- **What to work on**: Within the listing below, please show every line carrying the string "restoreReporting".

*** Opening of Available data ***

-- ==== Sys2Proof/Tests/Slice0.lean ====
section
/-! SUPPORT. Tests: the manual's worked examples, one or two small steps for each command, what `Instr.wellFormed` refuses, and, for
every statement with hypotheses, a state and operands that meet them. Expected values are the manual's. -/

namespace Sys2Proof.Tests
open Sys2Proof Sys2Proof.Machine

-- One test after another, so that the evaluations of all of them do not wait for one another at once.
set_option Elab.async false

/-! ### The bench: station 5 of the manual's examples -/

/-- The channels of the examples: 1 as in 1.3.1, 2 as in 1.8.1, 3 as in 1.5.1, 4 a FLOW channel gated by channel 1, 5 as in 1.6.1, the
others DISABLED. -/
def channelSet : Vector ChannelSettings 8 :=
  #v[{ defaultChannelSettings with
        event := 121, group := 3, mode := .contact, confirm := 5, restore := 10, restoreReporting := true },
     { defaultChannelSettings with event := 110, group := 1, mode := .contact, restoreReporting := true },
     { defaultChannelSettings with
        cls := .sprinkler, event := 131, group := 7, mode := .flow, window := 10, windows := 2, setHigh := 120, setLow := 30
        restoreReporting := true },
     { defaultChannelSettings with cls := .sprinkler, event := 132, mode := .flow, gate := some 0, setHigh := 60 },
     { defaultChannelSettings with
        cls := .boiler, event := 205, group := 12, mode := .count, window := 3600, setHigh := 3, setLow := 1
        restoreReporting := true },
     defaultChannelSettings, defaultChannelSettings, defaultChannelSettings]

/-- Station 5, account 1234, four lines open to every class, every class routed to D1 and TEST to D2 too. -/
def settings : Settings := { defaultSettings with
  station := 5, account := 1234, fitted := 15, masks := ⟨15, 15, 15, 15, 15⟩
  dest1 := [.digit 9, .pause, .digit 1], dest2 := [.digit 2]
  routes := ⟨⟨some .d1, none⟩, ⟨some .d1, none⟩, ⟨some .d1, none⟩, ⟨some .d1, none⟩, ⟨some .d1, some .d2⟩⟩
  shared := [3, 7, 0, 0, 0, 0, 0, 0], testHours := 1, channels := channelSet }

/-- The station in operation at unit clock 500, with the unique number of 4.3.1, every line SETTLING and nothing owed. -/
def bench : State := { State.reset with
  now := 500000, supply := .up, phase := .running, unique := 1000, settings := settings
  channels := channelSet.map freshChannel, lines := Vector.replicate 4 (freshLine true) }

/-- The state after a command. -/
def after (i : Instr) (s : State) : State :=
  match exec i s with
  | .next t => t
  | _ => s

/-- A report handed by a channel or by the part. -/
def matter (k : ReportClass) (q : Qualifier) (event group occurred : Nat) : Matter := ⟨k, q, event, group, .unit, none, occurred⟩

/-- A QUEUED report, eligible since it was handed. -/
def queued (seq : Nat) (m : Matter) : Report := ⟨seq, m, .queued, m.occurred, none, 0, 0, false⟩

/-- A state holding reports. -/
def holding (rs : List Report) (s : State) : State := { s with queue := { s.queue with reports := rs } }

/-- A state holding reports with the first of them head. -/
def headed (rs : List Report) (s : State) : State :=
  { holding rs s with queue := { (holding rs s).queue with head := rs.head?.map (·.seq) } }

/-- A line in a state that is neither HELD nor BREAK, entered at an instant. -/
def inState (l : LineNo) (st : LineState) (at_ : Nat) (s : State) : State :=
  s.setLine l fun ln => { ln with state := st, enteredAt := at_ }

/-- A line HELD by a block with a qualified current band, its check window opened at an instant or not. -/
def heldBy (h : Holder) (l : LineNo) (b : CurrentBand) (check : Option Nat) (s : State) : State :=
  s.setLine l fun ln =>
    { ln with
      state := .held, enteredAt := 499000, holder := some h, checkStart := check, sampledCurrent := some b
      currentSince := 499000, qualifiedCurrent := some b, qualifiedCurrentSince := 499000 }

/-- A FIRE report of channel 1, and a TEST report. -/
def fireReport : Report := queued 11 (matter .fire .alarm 121 3 480)
def testReport1 : Report := queued 12 (matter .test .status 321 0 400)

/-- A call in a state with the FIRE report on line 1, which it holds. -/
def calling (st : CallState) (f : Call → Call) : State :=
  { heldBy .call 0 .sole none (holding [{ fireReport with state := .inCall }] bench) with
    call := f { freshCall with state := st, line := some 0, dest := some .d1, batch := [⟨11, 0⟩] } }

/-! ### The manual's worked examples -/

/-- Section 1.5, the worked rates. -/
theorem test_window_rates : windowRate 37 10 = 222 ∧ windowRate 50 7 = 428 ∧ windowRate 200 1 = 9999 ∧ windowRate 59 3600 = 0
    ∧ windowRate 0 60 = 0 := by decide

/-- Section 4.3.1, the worked hold-offs. -/
theorem test_holdoffs :
    holdoffTime bench (queued 0 (matter .fire .alarm 121 3 0)) = 200
      ∧ holdoffTime bench { queued 0 (matter .fire .alarm 121 3 0) with contention := 1 } = 1060
      ∧ holdoffTime bench { queued 0 (matter .sprinkler .alarm 131 7 0) with contention := 2 } = 2220
      ∧ holdoffTime bench (queued 0 (matter .boiler .alarm 205 12 0)) = 800
      ∧ holdoffTime bench { queued 0 (matter .test .status 320 0 0) with contention := 15 } = 4680 := by decide

/-- A line chosen for a head, and the same line kept in AC_HOLDOFF for a head whose contention has risen. -/
theorem witness_Holdoff_formula :
    let idle (r : Report) := inState 2 .idle 499000 (headed [r] bench)
    let raised : Report := { fireReport with contention := 1 }
    let before := (idle raised).setAccess (.holdoff 498000 2 200 500500 500700)
    (idle fireReport).headReport = some fireReport ∧ (chooseLine 498000 (idle fireReport)).access.state = .holdoff 498000 2 200 500500 500700
      ∧ before.headReport = some raised ∧ (accessHeadChange before).access.state = .holdoff 498000 2 1060 500500 501560 := by
  decide +kernel

/-- Section 5.5.1, the worked blocks: * 1 2 3 4 0 5 0 1 1 2 1 0 3 4 #, and the check 1 of the sprinkler alarm. -/
theorem test_blocks :
    blockSyms settings (matter .fire .alarm 121 3 0) =
        [.star, .digit 1, .digit 2, .digit 3, .digit 4, .digit 0, .digit 5, .digit 0, .digit 1, .digit 1, .digit 2, .digit 1, .digit 0,
          .digit 3, .digit 4, .hash]
      ∧ (blockSyms settings { matter .sprinkler .alarmValue 131 7 0 with value := some 186 })[18]? = some (.digit 1)
      ∧ (blockSyms settings { matter .sprinkler .alarmValue 131 7 0 with value := some 186 }).length = 20 := by decide

/-- Section 6.6.1, station 7's block. -/
theorem test_heard_block :
    judgeStream [.digit 1, .digit 2, .digit 3, .digit 4, .digit 0, .digit 7, .digit 0, .digit 1, .digit 1, .digit 1, .digit 8, .digit 0,
      .digit 3, .digit 5] = some ⟨1234, 7, .fire, .alarm, 118, 3⟩ := by decide

/-- Section 2.6.1, the retry spacings, and R41. -/
theorem test_retry_spacing : retrySpacing 1 = 5 ∧ retrySpacing 2 = 10 ∧ retrySpacing 12 = 60 ∧ retrySpacing 15 = 60 := by decide

/-- Section 2.3.1: the head at 85 is seq 10. -/
theorem test_head_of_example :
    let at85 : State := { bench with now := 85000 }
    (holding [{ queued 7 (matter .fire .alarm 121 3 80) with state := .resting }, { queued 9 (matter .fire .alarm 122 3 80) with
        eligibleAt := 90 }, queued 10 (matter .sprinkler .alarm 131 7 82), queued 4 (matter .boiler .alarm 205 12 50),
      queued 0 (matter .trouble .status 310 0 0)] at85).firstEligible = some 10 := by decide

/-- Section 10.5.1: the answer to STATUS at unit clock 104. -/
theorem test_status_line :
    statusLine { holding [fireReport, testReport1] bench with now := 104000, access := ⟨.wait 0 0 false, 0⟩ }
      = "ST AC_WAIT CE_IDLE 2 0 0 104".toList := by decide

/-- Section 10.5.1: the FIRE line of the history. -/
theorem test_history_line :
    histLine ⟨11, matter .fire .alarm 121 3 80, .covered 7, 95⟩ = "H 11 FIRE 1 121 03 - 80 COVERED 95 - - 7".toList := by decide

/-- R169: some pairs of the table, and two frequencies of one group. -/
theorem test_pairs : TonePair.sym ⟨6970, 12090⟩ = some (.digit 1) ∧ TonePair.sym ⟨16330, 9410⟩ = some .d
    ∧ TonePair.sym ⟨9410, 13360⟩ = some (.digit 0) ∧ TonePair.sym ⟨6970, 7700⟩ = none := by decide

/-- Section 8.3.1: station number 0 becomes 1, and D2 written 0 1 2 3 4 X 6 7 becomes 01234; each counts one. -/
theorem test_clamping : clampNumber 1 31 0 = ⟨1, 1⟩
    ∧ clampDest [0, 1, 2, 3, 4, 11, 6, 7] = ⟨[.digit 0, .digit 1, .digit 2, .digit 3, .digit 4], 1⟩ ∧ clampDest [255] = ⟨[], 0⟩ := by
  decide

/-- Section 9.4.1: the words of the session. -/
theorem test_sorting : sortWords "BYPASS".toList ["8".toList] = .command (.bypass 8)
    ∧ sortWords ("bypass".toList.map upper) ["3".toList] = .command (.bypass 3)
    ∧ sortWords "HIST".toList ["99".toList] = .command (.hist 99) ∧ sortWords "FOO".toList [] = .error .unknown := by decide

/-! ### What `Instr.wellFormed` refuses: one ill-formed term for each check -/

theorem test_refuses_image_length : Instr.wellFormed (.imageReadEnd (List.replicate 255 0)) = false := by decide +kernel
theorem test_refuses_eligible_number : Instr.wellFormed (.eligibleAtReached 65536) = false := by decide
theorem test_refuses_rest_number : Instr.wellFormed (.restEnd 65536) = false := by decide
theorem test_refuses_heard_station : Instr.wellFormed (.heardEntryExpiry ⟨0, .fire, .alarm, 118, 3⟩) = false
    ∧ Instr.wellFormed (.heardEntryExpiry ⟨32, .fire, .alarm, 118, 3⟩) = false := by decide
theorem test_refuses_heard_class : Instr.wellFormed (.heardEntryExpiry ⟨7, .trouble, .alarm, 118, 3⟩) = false := by decide
theorem test_refuses_heard_kind : Instr.wellFormed (.heardEntryExpiry ⟨7, .fire, .status, 118, 3⟩) = false := by decide
theorem test_refuses_heard_event : Instr.wellFormed (.heardEntryExpiry ⟨7, .fire, .alarm, 99, 3⟩) = false
    ∧ Instr.wellFormed (.heardEntryExpiry ⟨7, .fire, .alarm, 400, 3⟩) = false := by decide
theorem test_refuses_heard_group : Instr.wellFormed (.heardEntryExpiry ⟨7, .fire, .alarm, 118, 100⟩) = false := by decide
theorem test_refuses_short_symbol : Instr.wellFormed (.symbolReport 0 (Sym.pair .star) 39) = false := by decide
theorem test_refuses_short_dial : Instr.wellFormed (.dialEnd 0 499) = false := by decide
theorem test_refuses_short_handshake : Instr.wellFormed (.handshakeEnd 0 299) = false := by decide
theorem test_refuses_short_ack : Instr.wellFormed (.ackEnd 0 399) = false := by decide
theorem test_takes_boundaries : Instr.wellFormed (.imageReadEnd (List.replicate 256 0)) = true
    ∧ Instr.wellFormed (.eligibleAtReached 65535) = true ∧ Instr.wellFormed (.heardEntryExpiry ⟨31, .boiler, .restore, 399, 99⟩) = true
    ∧ Instr.wellFormed (.symbolReport 3 (Sym.pair .hash) 40) = true ∧ Instr.wellFormed (.bypass 9) = true := by decide +kernel

/-! ### Helpers of the witnesses -/

/-- A receiver hears what no tone of the part's own covers. -/
theorem hears_of_silence {l : LineNo} {time : Nat} {s : State}
    (h : s.running = true ∧ (s.line l).state ≠ .unfitted ∧ (s.line l).receiverSince + time ≤ s.now ∧ s.tone.sounding = none) :
    Hears l time s := ⟨h.1, h.2.1, .inl h.2.2.1, by simp [h.2.2.2]⟩

/-- A command answers its own next state. -/
theorem exec_after (i : Instr) (s : State) (h : (match exec i s with | .next _ => true | _ => false) = true) :
    exec i s = .next (after i s) := by
  unfold after
  revert h
  cases exec i s <;> simp

/-- The bench's trouble unit has nothing pending. -/
theorem bench_nothing_pending (c : Condition) : (bench.cond c).pending = none := by
  simp [State.cond, bench, State.reset, freshTrouble, freshCondition]

/-- With every route, destination and mask in place the settings are in range. -/
theorem bench_sound : bench.queueSound ∧ bench.callSound ∧ bench.heardSound ∧ bench.portSound := by
  refine ⟨by unfold State.queueSound; decide, ⟨by decide, by decide, by decide, by decide, ?_, by decide⟩, ?_, by decide, by decide⟩
  · intro p h; cases h
  · refine ⟨by decide, by decide, by decide, by decide, ?_⟩
    intro l a k h
    revert h
    fin_cases l <;> intro h <;> cases h

/-- A channel's sampled band set long enough ago, in a state of its own. -/
def chanIn (c : ChannelNo) (b : Band) (since : Nat) (st : ChannelState) (f : Channel → Channel) : State :=
  bench.setChan c fun ch => f { ch with sampled := b, bandSince := since, state := st }

/-! ### The step, the start and the settings: states that meet the hypotheses -/

/-- With nothing waiting and nothing due, and with the supply just steady for 100 ms. -/
theorem witness_Step_with_nothing_waiting : State.reset.pending = [] ∧ (∀ i, ownEvent i = true → due i State.reset = false)
    ∧ ownEvent .powerStable = true ∧ due .powerStable { State.reset with now := 100 } = true
    ∧ dueNow { State.reset with now := 100 } = [.powerStable] := by
  refine ⟨rfl, fun i _ => ?_, by decide⟩
  by_contra h
  have none_ : dueNow State.reset = [] := by decide
  have mem : i ∈ dueNow State.reset := mem_dueNow.2 (by simpa using h)
  rw [none_] at mem; cases mem

theorem witness_Every_command_completes : ownEvent .powerStable = true ∧ due .powerStable { State.reset with now := 99 } = false
    ∧ due .powerStable { State.reset with now := 100 } = true := by decide

theorem witness_Settings_stand_between_starts : exec (.channelSample 0 749) bench = .next (after (.channelSample 0 749) bench)
    ∧ startEvent (.channelSample 0 749) = false := ⟨exec_after _ _ (by decide), by decide⟩

theorem witness_Frame_of_channels_heard_and_port :
    channelEvent (.channelSample 0 749) = some 0 ∧ channelEvent .clashEnd = none ∧ bypassEvent .clashEnd = false
      ∧ startEvent (.ackRecognised 0 23000) = false
      ∧ exec (.ackRecognised 0 23000) bench = .next (after (.ackRecognised 0 23000) bench)
      ∧ exec .clashEnd bench = .next (after .clashEnd bench) ∧ portEvent .clashEnd = false :=
  ⟨by decide, by decide, by decide, by decide, exec_after _ _ (by decide), exec_after _ _ (by decide), by decide⟩

/-- The supply up for just 100 ms, with the pin high and low; the pin low with and without the supply. -/
theorem witness_Start_and_image_read_begin :
    let s : State := { State.reset with now := 100 }
    s.supply = .rising 0 ∧ 0 + 100 ≤ s.now ∧ s.pinLow = false ∧ (after .powerStable s).phase = .reading 100
      ∧ (after .powerStable { s with pinLow := true }).phase = .starting
      ∧ (after .startPinRelease { s with pinLow := true, supply := .up }).phase = .reading 100
      ∧ (after .startPinLow { s with supply := .down }).pinLow = false := by decide

/-- An image of zeros with the magic, a version and a checksum in its last two bytes. -/
def imageWith (checkHigh checkLow : Byte) : List Byte := [165, 72, 3] ++ List.replicate 251 0 ++ [checkHigh, checkLow]

/-- A start that began to read at 100 and has come to 300, the last instant of the read. -/
def readingAt (now : Nat) : State := { State.reset with now := now, supply := .up, phase := .reading 100 }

*** Close of Available data ***

- **Response to this task**:
        event := 121, group := 3, mode := .contact, confirm := 5, restore := 10, restoreReporting := true },
     { defaultChannelSettings with event := 110, group := 1, mode := .contact, restoreReporting := true },
        restoreReporting := true },
        restoreReporting := true },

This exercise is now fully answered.